Tuesday, February 16, 2010

Vendhaya Mor kuzhambu

SE of Denu Food is hosting an event called cooking with seeds, which is originally started by Priya.  And this month it is Fenugreek seeds.  

Fenugreek seeds are primarily used as a spice in cooking, it is also used to treat variety of health problems.  It is good for digestion and weight loss.  It controls diabetes and high blood sugar.  Drinking fenugreek tea every day strengthens the respiratory and reproductive systems.

1/2 cup - White Pumpkin / Chayote squash(Bangalore kathrika or Chow-Chow) / Okra
1 cup -  Curd / yogurt
1/2 tsp -  Turmeric powder
Salt - to taste
To roast and grind:                                                         
2TBSP -  Rice
1TBSP - vendhayam / Fenugreek seeds
1/2 tsp - black pepper
1 tsp - cumin seeds / jeeragam
2 - Red chillies
2 - Green chillies
1/2 inch ginger
1/2 cup - grated fresh coconut

For tempering:
1 TBSP - Oil
1 tsp - Mustard seeds
Few curry leaves

  1. Heat 1/2 tsp of oil in a small skillet, and roast all the ingredients from the to grind list except the coconut till golden brown. Let it cool and grind it along with the coconut to a smooth paste.
  2. If you are using white pumpkin or the chayote squash peel the skin off and cut it into big chunks.  Boil the vegetables in water until tender.  You can also cook it in the microwave for 3 minutes.
  3. When using okra / vendaikai, cut them into 3/4 inch pieces and saute it in 2 tsp of oil.
  4. In a vessel, pour the curd / yogurt and add the ground paste.
  5. Add salt and turmeric powder and mix well.
  6. Heat the curd / yogurt mix till it becomes frothy.  Do not let the gravy boil like sambar / rasam.
  7. Add the cooked vegetables.  Reduce the heat and cook for another minute.
  8. Fry the ingredients for the tempering in oil and add it to the gravy.
Cauliflower Paruppu usili
Fenugreek Tea:

1 tsp fenugreek seeds (வெந்தயம்)
1 cup water
1/2 -1 1/2 tsp honey (Optional)
Soak the seeds in water overnight.  In the morning boil the seeds and the water.  Drain the water and add honey.


  1. Woww this mor kuzhambu with venthayam sounds really delicious...lovely..

  2. Thats a nice recipe,gravy looks delicious...

  3. What a tasty plate of food to have, everything looks good to me.
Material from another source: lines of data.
/-- The ability exchange completed (R292, R296): a partner that does not fit the mesh leaves the port down. -/
def abilityDone (d : Dev) (port : Nat) (a : Ability) : Dev :=
  if portState d port ≠ 2 then d
  else
    let d := fset d (regTrnPortState port) fldTrnPortStatePeer (if a.isSwitch then 0 else a.endpoint)
    let d := modPort d port (fun s => { s with ability := some a })
    if partnerFits d port a then chooseMode d port else setPortState d port 0

/-- 1 ms in ability without exchange (R297). -/
def abilityTimeout (d : Dev) (port : Nat) : Dev := if portState d port = 2 then setPortState d port 1 else d

/-- Training ended (R297): init, or the mode is struck and ability chooses again. -/
def trainDone (d : Dev) (port : Nat) (ok : Bool) : Dev :=
  if portState d port ≠ 3 then d
  else if ok then setPortState d port 4
  else
    let struck := (portSt d port).struck ++ (portSt d port).mode.toList
    chooseMode (setPortState (modPort d port (fun s => { s with struck := struck })) port 2) port

/-- Init completed (R297, R302): flit sequences start again, the partner's buffers are credit, and the port is up, or fenced
with its device. -/
def initDone (d : Dev) (port : Nat) : Dev :=
  if portState d port ≠ 4 then d
  else
    let d := modPort d port (fun s =>
      { s with
        nextSend := 0
        expect := 0
        replay := []
        nakCount := 0
        credReq := 4096
        credRsp := 4096
        credMgt := 512
        recal := none })
    let lanes := match (portSt d port).mode with
      | some m => laneMask m
      | none => 1
    let d := fset d (regTrnPortState port) fldTrnPortStateLanesActive lanes
    setPortState d port (if fget d regTrnStatus fldTrnStatusFenced = 1 then 7 else 5)

/-- A write to `ENABLE` (R297, R332). -/
def portEnable (d : Dev) (port : Nat) (on : Bool) : Dev :=
  if portState d port = 8 then (if on then trnReject d (regTrnPortCtrl port) else d)
  else
  let d := fset d (regTrnPortCtrl port) fldTrnPortCtrlEnable (b2n on)
  let d := commitReg d (regTrnPortCtrl port)
  if on then
    if portState d port = 0 then
      setPortState (modPort d port (fun s => { s with struck := [], ability := none, mode := none })) port 1
    else d
  else setPortState (modPort d port (fun s => { s with recal := none })) port 0

/-- A write of `RETRAIN` (R332): the port renegotiates from ability. -/
def portRetrain (d : Dev) (port : Nat) : Dev :=
  let st := portState d port
  if 3 ≤ st ∧ st ≤ 7 then
    setPortState (modPort (retrainPort d port) port (fun s => { s with struck := [], recal := none })) port 2
  else d

/-- A lane recalibration begins or ends (R298): the port runs degraded on the lanes that remain; a port of one lane goes down
for the duration. -/
def portRecal (d : Dev) (port lane : Nat) (done : Bool) : Dev :=
  let s := portSt d port
  let n := 2 ^ (match s.mode with
    | some m => m.lanes
    | none => 0)
  if !done then
    if portState d port = 5 ∧ lane < n then
      let d := modPort d port (fun s => { s with recal := some lane })
      if n = 1 then setPortState d port 0
      else
        let mask := if n = 4 then (if lane < 2 then 12 else 3) else 2 ^ (1 - lane)
        fset (setPortState d port 6) (regTrnPortState port) fldTrnPortStateLanesActive mask
    else d
  else if s.recal = some lane then
    let d := modPort d port (fun s => { s with recal := none })
    let d := fsat d (regTrnPortRetry port) fldTrnPortRetryRetrains 1
    let d := charge d (partTrn port lane) (50 * wUnit)
    let d := record d { status := 0x2503, detail := trnDetail (fget d (regTrnPortState port) fldTrnPortStatePeer) port 0 0 }
    if n = 1 ∧ portState d port = 0 ∨ portState d port = 6 then
      let up := if fget d regTrnStatus fldTrnStatusFenced = 1 then 7 else 5
      fset (setPortState d port up) (regTrnPortState port) fldTrnPortStateLanesActive (2 ^ n - 1)
    else d
  else d

/-- A port lost its partner's signal or its reference clock (R297): it goes down. -/
def linkLoss (d : Dev) (port : Nat) : Dev :=
  if portLive d port then setPortState (modPort d port (fun s => { s with recal := none })) port 0 else d

end Sys2Proof.Machine
end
Love the Mor Kuzhumbu.

  4. Latha, great to have found your blog. That is indeed a great way to use chayote squash. The fenugreek seeds should give the mor kozhambu a nice kick.
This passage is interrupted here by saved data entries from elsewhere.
-- ==== Sys2Proof/Machine/TreanRows.lean ====
section
/-!
DEFINITION. The meanings of the rows of the Trean fabric (R290-R332).
-/

namespace Sys2Proof.Machine

/-- READ_RESEND (R329): the event says whether 150 µs without progress have passed with no `DEV_SUSPECT` yet; one that does not fit the
state has no effect (log entry 9). -/
def readResendRow (d : Dev) (tag : Nat) (late : Bool) : Dev :=
  match sentReq d tag with
  | some o => if late = (decide (o.moved + progressTime ≤ tb2 d) && !o.suspect) then readResend d tag else d
  | none => d

/-- FLIT_RECEIVE (R301). -/
def execFlitReceive (port : Fin 8) (flit : Flit) (st : State) : Res := onDev st (fun d => flitReceive d port flit)

/-- FLIT_NAK (R301). -/
def execFlitNak (port : Fin 8) (seq : Nat) (st : State) : Res := onDev st (fun d => flitNak d port seq)

/-- TRN_SIGNAL_DETECT (R297). -/
def execTrnSignalDetect (port : Fin 8) (st : State) : Res := onDev st (fun d => signalDetect d port)

/-- TRN_ABILITY_DONE (R296). -/
def execTrnAbilityDone (port : Fin 8) (ability : Ability) (st : State) : Res := onDev st (fun d => abilityDone d port ability)

/-- TRN_ABILITY_TIMEOUT (R297). -/
def execTrnAbilityTimeout (port : Fin 8) (st : State) : Res := onDev st (fun d => abilityTimeout d port)

/-- TRN_TRAIN_DONE (R297). -/
def execTrnTrainDone (port : Fin 8) (ok : Bool) (st : State) : Res := onDev st (fun d => trainDone d port ok)

/-- TRN_INIT_DONE (R297). -/
def execTrnInitDone (port : Fin 8) (st : State) : Res := onDev st (fun d => initDone d port)

/-- TRN_ENABLE (R297). -/
def execTrnEnable (port : Fin 8) (on : Bool) (st : State) : Res := onDev st (fun d => portEnable d port on)

/-- TRN_RETRAIN (R297). -/
def execTrnRetrain (port : Fin 8) (st : State) : Res := onDev st (fun d => portRetrain d port)

/-- TRN_RECAL (R298). -/
def execTrnRecal (port : Fin 8) (lane : Fin 4) (done : Bool) (st : State) : Res := onDev st (fun d => portRecal d port lane done)

/-- GW_EN (R322). -/
def execGwEn (on : Bool) (ports : Fin 256) (st : State) : Res := onDev st (fun d => gwEnable d on ports)

/-- RD (R306). -/
def execRd (port : Fin 8) (req : TrnReq) (st : State) : Res := onDev st (fun d => reqArrive d port 0x01 req)

/-- WR (R313). -/
def execWr (port : Fin 8) (req : TrnReq) (st : State) : Res := onDev st (fun d => reqArrive d port 0x02 req)

/-- FADD (R306). -/
def execFadd (port : Fin 8) (req : TrnReq) (st : State) : Res := onDev st (fun d => reqArrive d port 0x03 req)

/-- CAS (R306). -/
def execCas (port : Fin 8) (req : TrnReq) (st : State) : Res := onDev st (fun d => reqArrive d port 0x04 req)

/-- MIN_S (R306). -/
def execMinS (port : Fin 8) (req : TrnReq) (st : State) : Res := onDev st (fun d => reqArrive d port 0x05 req)

/-- MAX_S (R306). -/
def execMaxS (port : Fin 8) (req : TrnReq) (st : State) : Res := onDev st (fun d => reqArrive d port 0x06 req)

/-- MIN_U (R306). -/
def execMinU (port : Fin 8) (req : TrnReq) (st : State) : Res := onDev st (fun d => reqArrive d port 0x07 req)

/-- MAX_U (R306). -/
def execMaxU (port : Fin 8) (req : TrnReq) (st : State) : Res := onDev st (fun d => reqArrive d port 0x08 req)

/-- OR (R306). -/
def execOrOp (port : Fin 8) (req : TrnReq) (st : State) : Res := onDev st (fun d => reqArrive d port 0x09 req)

/-- EXADD (R52). -/
def execExadd (port : Fin 8) (req : TrnReq) (st : State) : Res := onDev st (fun d => reqArrive d port 0x0A req)

/-- FFADD (R319). -/
def execFfadd (port : Fin 8) (req : TrnReq) (st : State) : Res := onDev st (fun d => reqArrive d port 0x0B req)

/-- REL_ST (R311). -/
def execRelSt (port : Fin 8) (req : TrnReq) (st : State) : Res := onDev st (fun d => reqArrive d port 0x0C req)

/-- REL_ADD (R311). -/
def execRelAdd (port : Fin 8) (req : TrnReq) (st : State) : Res := onDev st (fun d => reqArrive d port 0x0D req)

/-- BLK_REQ (R323). -/
def execBlkReq (port : Fin 8) (near epoch seq : Nat) (pkts : List TrnPkt) (st : State) : Res :=
  onDev st (fun d => blkArrive d port near epoch 0 seq pkts)

/-- BLK_RSP (R323). -/
def execBlkRsp (port : Fin 8) (near epoch seq : Nat) (pkts : List TrnPkt) (st : State) : Res :=
  onDev st (fun d => blkArrive d port near epoch 1 seq pkts)

/-- BLK_ACK (R323). -/
def execBlkAck (far : Nat) (chan : Fin 2) (seq : Nat) (st : State) : Res := onDev st (fun d => gwAck d far chan seq)

/-- RD_DATA (R306). -/
def execRdData (port : Fin 8) (rsp : TrnRsp) (st : State) : Res := onDev st (fun d => rspArrive d port 0x81 rsp)

/-- DONE (R314). -/
def execDone (port : Fin 8) (rsp : TrnRsp) (st : State) : Res := onDev st (fun d => rspArrive d port 0x82 rsp)

/-- ACCEPT (R314). -/
def execAccept (port : Fin 8) (rsp : TrnRsp) (st : State) : Res := onDev st (fun d => rspArrive d port 0x83 rsp)

/-- ATOM (R306). -/
def execAtom (port : Fin 8) (rsp : TrnRsp) (st : State) : Res := onDev st (fun d => rspArrive d port 0x84 rsp)

/-- NACK (R321). -/
def execNack (port : Fin 8) (rsp : TrnRsp) (st : State) : Res := onDev st (fun d => rspArrive d port 0x85 rsp)

/-- WRITE_RESEND_TIMER (R314). -/
def execWriteResendTimer (tag : Nat) (st : State) : Res := onDev st (fun d => writeResend d tag)

/-- WRITE_OUTCOME_UNKNOWN (R316). -/
def execWriteOutcomeUnknown (tag : Nat) (st : State) : Res := onDev st (fun d => writeUnknown d tag)

/-- READ_RESEND (R329). -/
def execReadResend (tag : Nat) (late : Bool) (st : State) : Res := onDev st (fun d => readResendRow d tag late)

/-- LOAD_LIMIT_EXPIRY (R329). -/
def execLoadLimitExpiry (tag : Nat) (st : State) : Res := onDev st (fun d => loadLimit d tag)

/-- REPLY_CACHE_EXPIRY (R313). -/
def execReplyCacheExpiry (agent : Fin 8) (src seq : Nat) (st : State) : Res := onDev st (fun d => cacheExpiry d agent src seq)

/-- AGE_EXPIRY (R315). -/
def execAgeExpiry (port : Fin 8) (st : State) : Res := onDev st (fun d => ageExpiry d port)

/-- GW_BLOCK_CLOSE (R323). -/
def execGwBlockClose (far : Nat) (chan : Fin 2) (st : State) : Res := onDev st (fun d => gwDue d far chan)

/-- GW_BLOCK_RESEND (R323). -/
def execGwBlockResend (far : Nat) (chan : Fin 2) (seq : Nat) (st : State) : Res := onDev st (fun d => gwResend d far chan seq)

/-- FM_EPOCH (R326). -/
def execFmEpoch (src epoch : Nat) (fences : List (Nat × Bool)) (jobs : List Nat) (st : State) : Res :=
  onDev st (fun d => fmEpoch d src epoch fences jobs)

/-- FM_JOB_TEARDOWN (R328). -/
def execFmJobTeardown (src job : Nat) (st : State) : Res := onDev st (fun d => fmTeardown d src job)

/-- FM_ROUTE (R322). -/
def execFmRoute (src pod : Nat) (gateways : List Nat) (st : State) : Res := onDev st (fun d => fmRoute d src pod gateways)

/-- FM_ADMIT (R327). -/
def execFmAdmit (src epoch : Nat) (st : State) : Res := onDev st (fun d => fmAdmit d src epoch)

/-- FM_PROBE (R325). -/
def execFmProbe (src nonce : Nat) (st : State) : Res := onDev st (fun d => fmProbe d src nonce)

/-- TRN_LINK_LOSS (R297). -/
def execTrnLinkLoss (port : Fin 8) (st : State) : Res := onDev st (fun d => linkLoss d port)

end Sys2Proof.Machine
end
  5. Loved both the mor kuzhambu and usli.. i have never tried making usli with cauliflower ..sounds interesting will surely try it .

  6. Looks tempting!
    New here .Do drop by

  7. Thanks for dropping by my blog hope to see you there again soon The fenugreek tea sounds very unique and tempting.You have agreat collection of recipes.

  8. very tempting..thnx for sending it to the event !

  9. I've not made morkuzhambu with so much vendhayam before... will it be bitter? I just use it as a seasoning. Cauliflower parupu usli sounds different - do post it sometime.

  10. @lavanya: No it doesn't taste bitter at all. Just like beans usili, I just added cooked cauliflower. I will soon post the recipe too.

  11. hi lata...this is my first visit to ur blog...u hv a lovely blog with awesome recipes...this dish looks very yummy...its new 2 me, but lovely recipe, vl try sun...avacado buttermilk is also very invitng n intersting recipe...Hey i am following u so that i can track all ur future recipes and visit them n comment.


  12. thanks for visitng escapades usha....i am definitely going to try this one...i like yoghurt based dishes

  13. oops that was a typo... i mean latha and was chatting with usha when i was writing the comment...so sorry :)

  14. My husband who is not a big fan of Mor Kuzumbu loved this one. It went well with vegetable uppuma that I made yesterday. I was thinking about the cauliflower usili too. Please do post the recipe.

  15. @ Bharathy: hey are you my C from CA. Please let me know.